Top of Records for processing

-- ==== Sys2Proof/Machine/Replies.lean ====
section
/-! DEFINITION. The bodies of the query replies (R25, R49, R97, R176, R182, R189, R208, R209), byte by byte as R208
lays them out. -/

namespace Sys2Proof.Machine

/-- The answer to a request (R194). -/
inductive Answer where
  | ok (body : List Byte)
  | badType
  | badField
  | notCommandLink
  | refused (reason : Reason)
  | busy
  deriving DecidableEq, Repr

/-- The body of a reply: status, reason, then with OK the body of the type (R207). -/
def Answer.body : Answer → List Byte
  | .ok body => [0, 0] ++ body
  | .badType => [1, 0]
  | .badField => [2, 0]
  | .notCommandLink => [3, 0]
  | .refused r => [4, BitVec.ofNat 8 r.code]
  | .busy => [5, 0]

/-- A number as one byte. -/
def byte (n : Nat) : Byte :=
  BitVec.ofNat 8 n

/-- An optional one-byte code (R206). -/
def optDesk (d : Option Desk) : Byte :=
  optByte (d.map Desk.code)

def optIndex (i : Option OpIndex) : Byte :=
  optByte (i.map (·.val))

/-- A run-second count, four bytes. -/
def seconds (t : Word32) : List Byte :=
  be 4 t.toNat

/-- An optional run-second count: presence byte, then the count or 0 (R206). -/
def optSeconds : Option Word32 → List Byte
  | some t => 1 :: seconds t
  | none => 0 :: be 4 0

/-- A mill time, or UNSET: day 65535 and second 16777215 (R206). -/
def optMill : Option MillTime → List Byte
  | some t => be 2 t.day ++ be 3 t.second
  | none => be 2 65535 ++ be 3 16777215

/-- A desk set with the room, desk `n` at 2^n and the room at 2^6 (R206). -/
def targetSet (p : PerTarget Bool) : Byte :=
  byte (allTargets.foldl (fun acc t => if p.get t then acc + 2 ^ t.code else acc) 0)

/-- The flash settings, four bytes (R208). -/
def Flash.bytes (f : Flash) : List Byte :=
  [byte f.c, byte f.df, byte f.da, byte f.g]

/-! ### POINT_READ -/

def PointOrigin.code : PointOrigin → Nat
  | .configured => 0 | .provisional => 1

/-- The shelf expiry, present in SHELVED (R2). -/
def PointState.expiry? : PointState → Option Word32
  | .shelved t _ => some t
  | .normal | .unack _ | .acked _ | .rtnUnack _ => none

/-- The shelved-by index, present in SHELVED (R2). -/
def PointState.shelvedBy? : PointState → Option OpIndex
  | .shelved _ op => some op
  | .normal | .unack _ | .acked _ | .rtnUnack _ => none

/-- The POINT_READ reply body (R25, R208). -/
def pointReadBody (s : State) (t : Tag) : List Byte :=
  match s.point t with
  | some p =>
    be 2 t.val ++
      [1, byte p.origin.code, byte p.area.val, byte p.base, byte p.step, yesNo p.shelvable, byte p.state.code,
        yesNo p.active] ++
      optSeconds p.state.activation? ++
      [byte p.effective, yesNo p.silenced, byte p.repeats, optIndex p.lastAck] ++
      optSeconds p.state.expiry? ++ [optIndex p.state.shelvedBy?, byte (s.target p.area).code]
  | none =>
    be 2 t.val ++ [0, 0, 0, 0, 0, 0, 0, 0] ++ optSeconds none ++ [0, 0, 0, 255] ++ optSeconds none ++ [255, 255]

/-! ### LIST_READ -/

/-- The carried mark of an item in a target's list: 0 NONE, 1 UNBRIEFED, 2 BRIEFED (R49). -/
def carriedMark (s : State) (t : Target) (tag : Tag) : Nat :=
  match t with
  | .room => 0
  | .desk d =>
    match (s.carried d).find? (fun e => decide (e.tag = tag)) with
    | some e => if e.briefed then 2 else 1
    | none => 0

/-- The number of items of a list in a standing (R49). -/
def countStanding (items : List Item) (st : Standing) : Nat :=
  (items.filter (fun e => decide (e.2.standing = some st))).length

/-- An item of a LIST_READ reply, six bytes (R208). -/
def listItemBytes (s : State) (t : Target) (e : Item) : List Byte :=
  let q := 18 * carriedMark s t e.1 + 9 * (if e.2.silenced then 1 else 0) + 3 * (e.2.effective - 1) +
    ((e.2.standing.map Standing.code).getD 0)
  be 2 (e.1.val + 1024 * q) ++ seconds (e.2.state.activation?.getD 0)

/-- The LIST_READ reply body (R49, R208). -/
def listReadBody (s : State) (t : Target) (start count : Nat) : List Byte :=
  let items := s.attentionList t
  let page := (items.drop start).take count
  [byte t.code] ++ be 2 items.length ++ be 2 (countStanding items .unack) ++
    be 2 (countStanding items .rtnUnack) ++ be 2 (countStanding items .acked) ++ be 2 start ++ [byte page.length] ++
    page.flatMap (listItemBytes s t)

/-! ### JOURNAL_READ -/

/-- The detail presence byte and the details (R208). -/
def detailBytes (d1 d2 : Option Nat) : List Byte :=
  byte ((if d1.isSome then 1 else 0) + (if d2.isSome then 2 else 0)) :: (be 2 (d1.getD 0) ++ be 2 (d2.getD 0))

/-- A journal entry, 23 bytes (R208). -/
def Entry.bytes (e : Entry) : List Byte :=
  seconds e.seq ++ seconds e.runSeconds ++ optMill e.mill ++ [byte e.what.kind.code, optDesk e.what.desk,
    optIndex e.what.op] ++ be 2 ((e.what.tag.map (·.val)).getD 65535) ++ detailBytes e.what.d1 e.what.d2

/-- The sequence number of the oldest retained entry; the next number while none is retained. -/
def State.oldestSeq (s : State) : Word32 :=
  match s.journal with
  | e :: _ => e.seq
  | [] => s.nextSeq

/-- The sequence number of the newest entry made. -/
def State.newestSeq (s : State) : Word32 :=
  s.nextSeq - 1

/-- The entries a JOURNAL_READ returns from a from-sequence on (R182). -/
def journalFrom (s : State) (from_ : Word32) : List Entry :=
  let within := (from_ - s.oldestSeq).toNat
  if within < s.journal.length then s.journal.drop within
  else if (from_ - s.newestSeq).toNat < 2147483648 then []
  else s.journal

/-- The JOURNAL_READ reply body (R182, R208). -/
def journalReadBody (s : State) (from_ : Word32) (count : Nat) : List Byte :=
  let page := (journalFrom s from_).take count
  seconds s.oldestSeq ++ seconds s.newestSeq ++ [byte page.length] ++ page.flatMap Entry.bytes

/-! ### OPERATOR_READ -/

/-- A display tag: its length, 255 when absent, and twelve characters padded with 0 (R206, R208). -/
def displayTagBytes : Option (List Byte) → List Byte
  | some chars => byte chars.length :: ((chars ++ List.replicate 12 0).take 12)
  | none => 255 :: List.replicate 12 0

/-- An optional day: presence byte, then the day or 0 (R206). -/
def optDay : Option Nat → List Byte
  | some d => 1 :: be 2 d
  | none => 0 :: be 2 0

/-- An operator record, 33 bytes (R208). -/
def OperatorRecord.bytes (r : OperatorRecord) : List Byte :=
  be 3 r.key.toNat ++ [r.issue, byte r.role.code] ++ areaSetBytes r.areas ++ optDay r.validFrom ++
    optDay r.validUntil ++ [yesNo r.locked] ++ displayTagBytes r.displayTag

/-- Desk, slot and result of a signed-on record, 255 each when it is not signed on (R97). -/
def signedOnBytes (s : State) (i : OpIndex) : List Byte :=
  match s.whereSignedOn i with
  | some (d, k) => [byte d.code, byte k.code, optByte ((s.slot d k).state.result?.map SignOn.code)]
  | none => [255, 255, 255]

/-- The OPERATOR_READ reply body (R97, R208). -/
def operatorReadBody (s : State) (i : OpIndex) : List Byte :=
  match s.operator i with
  | some r => [byte i.val, 1] ++ r.bytes ++ signedOnBytes s i
  | none => [byte i.val, 0] ++ List.replicate 33 0 ++ [255, 255, 255]

/-! ### TIME_READ -/

/-- The TIME_READ reply body (R176, R208). -/
def timeReadBody (s : State) : List Byte :=
  let shift := match s.mill with
    | some c => be 2 (currentShift s.schedule c.now).1 ++ [byte (currentShift s.schedule c.now).2]
    | none => be 2 65535 ++ [255]
  let next := match s.mill with
    | some c => be 3 (startTime s.schedule (nextStart s.schedule c)).second ++
        [byte (startIndex s.schedule (nextStart s.schedule c))]
    | none => be 3 16777215 ++ [255]
  seconds s.runSeconds ++ optMill s.millNow ++ shift ++ optMill (s.mill.map (·.lastFired)) ++
    [byte s.schedule.length] ++ ((s.schedule ++ [0, 0, 0, 0]).take 4).flatMap (be 3) ++
    [byte s.markMode.code, yesNo s.timeHold] ++ next

/-! ### DESK_READ -/

def DeskState.code : DeskState → Nat
  | .outOfService => 0 | .vacant => 1 | .attended _ => 2 | .handoverOpen _ _ => 3 | .handoverReview _ _ _ => 4

def Pattern.code : Pattern → Nat
  | .off => 0 | .steady => 1 | .flash => 2 | .altFirst => 3 | .altSecond => 4

/-- Failure codes (R77). -/
def ReadFailure.code : ReadFailure → Nat
  | .check => 1 | .zeroKey => 2 | .kind => 3 | .noAnswer => 4

def SlotState.code : SlotState → Nat
  | .empty => 0 | .oneContact => 1 | .unpowered => 2 | .settling => 3 | .reading _ _ _ => 4 | .present _ _ _ _ => 5
  | .faultBattery | .faultRead _ => 6

def Contacts.code (c : Contacts) : Nat :=
  (if c.c1 then 1 else 0) + (if c.c2 then 2 else 0)

def Battery.code : Battery → Nat
  | .low => 1 | .good => 2

/-- The battery reading, present in READING, PRESENT and FAULT(BATTERY) (R64, R206). -/
def SlotState.battery? : SlotState → Option Nat
  | .reading b _ _ | .present b _ _ _ => some b.code
  | .faultBattery => some 0
  | .empty | .oneContact | .unpowered | .settling | .faultRead _ => none

/-- The fault reason: 1 BATTERY, 2 READ (R77). -/
def SlotState.faultReason? : SlotState → Option Nat
  | .faultBattery => some 1
  | .faultRead _ => some 2
  | _ => none

def SlotState.attempt? : SlotState → Option Nat
  | .reading _ n _ => some n
  | _ => none

def SlotState.lastFailure? : SlotState → Option Nat
  | .reading _ _ f => f.map ReadFailure.code
  | .faultRead f => some f.code
  | _ => none

/-- Key number, 0 when absent, and issue count, 255 when absent (R206). -/
def SlotState.identityBytes : SlotState → List Byte
  | .present _ key issue _ => be 3 key.toNat ++ [issue]
  | _ => be 3 0 ++ [255]

/-- The reason of a result: of a refusal, or NOT_QUALIFIED of a companion (R206). -/
def SignOn.reason? : SignOn → Option Nat
  | .refused r => some r.code
  | .companion _ true => some 6
  | .companion _ false | .holder _ | .incoming _ => none

/-- A slot of a DESK_READ reply, 26 bytes (R209). -/
def slotBytes (s : State) (d : Desk) (k : SlotId) : List Byte :=
  let sl := s.slot d k
  let st := sl.state
  let op := s.signedOn d k
  [byte st.code, byte sl.contacts.code, optByte st.battery?, optByte st.faultReason?, optByte st.attempt?,
    optByte st.lastFailure?] ++ st.identityBytes ++
    [optByte (st.result?.map SignOn.code), optByte (st.result?.bind SignOn.reason?), optIndex op] ++
    displayTagBytes ((op.bind s.operator).bind (·.displayTag))

/-- The incoming operator, present in HANDOVER_REVIEW (R118). -/
def DeskState.incoming? : DeskState → Option OpIndex
  | .handoverReview _ _ op => some op
  | _ => none

/-- The handover record of a DESK_READ reply, twelve bytes (R209). -/
def handoverBytes (u : DeskUnit) : List Byte :=
  match u.state.handover? with
  | some h => [byte h.outgoing.val, optIndex u.state.incoming?] ++ seconds h.openedAt ++ seconds h.limitExpiry ++
      [byte h.carried.length, byte (unbriefed h.carried).length]
  | none => [255, 255] ++ be 4 0 ++ be 4 0 ++ [0, 0]

/-- The set of areas a desk owns (R35). -/
def State.ownedSet (s : State) (d : Desk) : AreaSet :=
  (s.ownedAreas d).foldl (fun acc a => acc ||| BitVec.twoPow 64 a.val) 0

/-- Part 0 of a DESK_READ reply (R209). -/
def deskPart0 (s : State) (d : Desk) : List Byte :=
  let u := s.unit d
  let ld := s.loadOf (.desk d)
  [byte d.code, 0, byte u.state.code, optByte (u.state.holderSlot?.map SlotId.code), yesNo u.due.isSome,
    yesNo ((u.due.map (·.late)).getD false)] ++ optSeconds (u.due.map (·.time)) ++
    areaSetBytes (s.ownedSet d) ++ [byte ld.w] ++ be 2 ld.l ++ [yesNo ld.flood,
    byte u.lamps.alarm.code, byte u.lamps.ret.code, byte u.lamps.hand.code, byte u.lamps.key.code,
    byte u.lamps.link.code] ++ slotBytes s d .a ++ slotBytes s d .b ++ handoverBytes u

/-- Part 1 of a DESK_READ reply: the carried list (R209). -/
def deskPart1 (s : State) (d : Desk) : List Byte :=
  let l := s.carried d
  [byte d.code, 1, byte l.length, byte (unbriefed l).length] ++
    l.flatMap (fun e => be 2 (e.tag.val + 1024 * (e.standing.code + 3 * (if e.briefed then 1 else 0))))

/-! ### STATUS -/

def StoreState.code : StoreState → Nat
  | .valid => 0 | .invalid => 1 | .writing _ => 2

/-- The command link (R195). -/
def State.commandLink (s : State) : Option Link :=
  match s.command with
  | .unlatched => none
  | .latched l _ | .lost l _ => some l

/-- The shelf list's count and earliest expiry (R108, R208). -/
def shelfBytes (s : State) : List Byte :=
  byte s.shelfList.length ::
    (match s.shelfList with
    | e :: _ => seconds e.2.1
    | [] => be 4 0)

/-- The STATUS reply body, 106 bytes (R208). -/
def statusBody (s : State) : List Byte :=
  seconds s.runSeconds ++ [optByte (s.commandLink.map Link.code), yesNo s.isLocal, byte s.store.code] ++
    [s.attention.pending, s.attention.enables, yesNo s.attention.globalEnable, byte s.attention.clearMode.code] ++
    allAreas.map (fun a => optDesk (s.owner a)) ++
    [targetSet (PerTarget.of (fun t => (s.loadOf t).flood)), byte (s.loadOf .room).w] ++ be 2 (s.loadOf .room).l ++
    be 2 s.limits.flood.onAt ++ be 2 s.limits.flood.offAt ++
    (match s.heldFlood with
    | some p => 1 :: (be 2 p.onAt ++ be 2 p.offAt)
    | none => 0 :: be 4 0) ++
    shelfBytes s ++ s.flash.bytes ++
    (match s.staged with
    | some f => 1 :: f.bytes
    | none => 0 :: be 4 0) ++
    [optByte (s.horn.owner.map Target.code), byte s.horn.count, yesNo s.horn.output.isSome,
      targetSet s.horn.requests]

end Sys2Proof.Machine
end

Bottom of Records for processing

### Your assignment
Write out word for word only the lines from the one with "(match s.staged with" to the end of the material, both ends included.

### Your solution
    (match s.staged with
    | some f => 1 :: f.bytes
    | none => 0 :: be 4 0) ++
    [optByte (s.horn.owner.map Target.code), byte s.horn.count, yesNo s.horn.output.isSome,
      targetSet s.horn.requests]

end Sys2Proof.Machine
end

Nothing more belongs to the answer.